Логика тоталитаризации планетарных отношений на стратегическом, военном и дипломатическом уровнях, согласно Шмитту, основывается на следующих ключевых моментах. С эпохи Французской революции и получения независимости Соединенными Штатами Америки начинается предельное удаление от исторических, юридических, национальных и геополитических констант, которые ранее обеспечивали органическую гармонию на континенте, служили «номосом (законом) Земли». На юридическом уровне тогда стала складываться искусственная и атомарная, количественная концепция «прав личности» (ставшая впоследствии знаменитой теорией «прав человека»), которая вытеснила собой органичную концепцию «прав народа», «прав государства» и т. д. Превращение индивидуума и индивидуального фактора в отрыве от нации, традиции, культуры, профессии, семьи и т. д. в самостоятельную юридическую категорию означало, по мнению Шмитта, начало «разложения права», превращения его в утопическую эгалитарную химеру, противоречащую органическим законам истории народов и государств, истории режимов, территорий и союзов. На национальном уровне органические имперско-феде-ративные принципы стали заменяться двумя противоположными, но в равной мере искусственными концепциями — якобинской идеей «Etat-Nation», «государство-нация» или коммунистической теорией полного отмирания государства и универсального интернационализма. Империи, сохранявшие остатки традиционных органических структур — Австро-Венгрия, Оттоманская империя, Российская империя и т. д., — стали стремительно разрушаться под воздействием как внешних, так и внутренних факторов. И наконец, на геополитическом уровне талассо-кратический фактор настолько усилился, что произошла глубокая дестабилизация юридических отношений в сфере «больших пространств». (Заметим, что Шмитт считал «Море» пространством, гораздо менее поддающимся юридическому разграничению и упорядочиванию, чем «Суша».)

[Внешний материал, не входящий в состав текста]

-- ==== Sys2Proof/Machine/Step.lean ====
section
/-! DEFINITION. One step of the device: the next move of the input list, or the next instruction of the current agent. -/
namespace Sys2Proof.Machine

/-- One step (log 1): time passes, and the move's agent issues, its event happens, or the outside acts. -/
def step (s : State) : Host.Outcome State Fault Refusal :=
  match s.inputs with
  | [] => issueAgent execForm (fun n s => s.nbIll n) s.cur s
  | m :: rest =>
    let s := ({ s with inputs := rest } : State).tick m.dt
    match m.act with
    | .run g => issueAgent execForm (fun n s => s.nbIll n) g s
    | .event i a => if i.op.isSome then .fault .badInput else exec i { s with arg := a }
    | .outside o => .next (s.disturb o)

/-- The instruction whose bits are `w` where the next step issues it (log 6). -/
def State.withFetchWord (s : State) (nbits w : Nat) : State := placeInstr (tableBytes 12 (w % 2 ^ nbits)) s

end Sys2Proof.Machine
end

Распространение на планете юридической и геополитической дисгармонии сопровождалось прогрессирующим отклонением доминирующих политикоидеологических концепций от реальности, превращением их во все более химерические, иллюзорные и, в конечном итоге, лицемерные схемы. Чем больше говорили об «универсальном мире», тем страшнее становились войны и конфликты. Чем более «гуманными» оказывались лозунги, тем более бесчеловечной — социальная действительность. Именно этот процесс Карл Шмитт назвал началом «военного мира», то есть состоянием, не являющимся ни войной, ни миром в традиционном смысле. Сегодня надвигающуюся «тотальность», о которой предупреждал Шмитт, принято называть «мондиализмом». «Военный мир» получил свое полное выражение в теории американского нового мирового порядка, который в движении к «тотальному миру» однозначно ведет планету к новой «тотальной войне».
Освоение воздушного пространства Карл Шмитт считал важнейшим геополитическим событием, которое символизировало следующую степень отхода от легитимного упорядочивания пространства, так как воздушное пространство еще менее поддается «упорядочиванию», нежели морское. Развитие авиации также, по мнению Шмитта, было шагом к «тота-лизации» войны. Космические исследования ставили в этом процессе иллегитимной «тоталитаризации» последнюю точку.
Но параллельно наползанию на планету морского, воздушного и даже космического чудовища внимание Карла Шмитта (всегда, впрочем, интересовавшегося глобальными категориями, самой малой из которых было «политическое единство народа») привлекла новая фигура истории, фигура «партизана», исследованию которой Карл Шмитт посвятил свою предпоследнюю книгу «Теория партизана». Шмитт увидел в маленьком борце против больших сил некий символ последнего сопротивления теллурократии, ее последнего защитника. Партизан — это, безусловно, современное понятие. Он так же, как и другие современные политические типы, оторван от традиции, находится за гранью Jus Publicum. В своем сражении партизан пренебрегает всеми правилами ведения войны. Более того, партизан — не военный. Это лицо гражданское, действующее террористическими методами, которые в невоенной ситуации должны были бы быть приравнены к злостным уголовным преступлениям. Тем не менее именно партизан, по мнению Карла Шмитта, воплощает в себе «верность Земле», «Суше». Партизан является откровенно иллегитим-ным ответом на замаскированно иллегитимный вызов современного «права». Именно в экстраординарности ситуации, в постоянном сгущении «военного мира» (или «пацифистской войны», что одно и то же) черпает маленький защитник почвы, истории, народа, нации, идеи источник своей парадоксальной оправданности. Стратегическая эффективность партизана и его методов является, согласно Шмитту, парадоксальной компенсацией начинающейся или уже начавшейся «тотальной войны» с «тотальным врагом».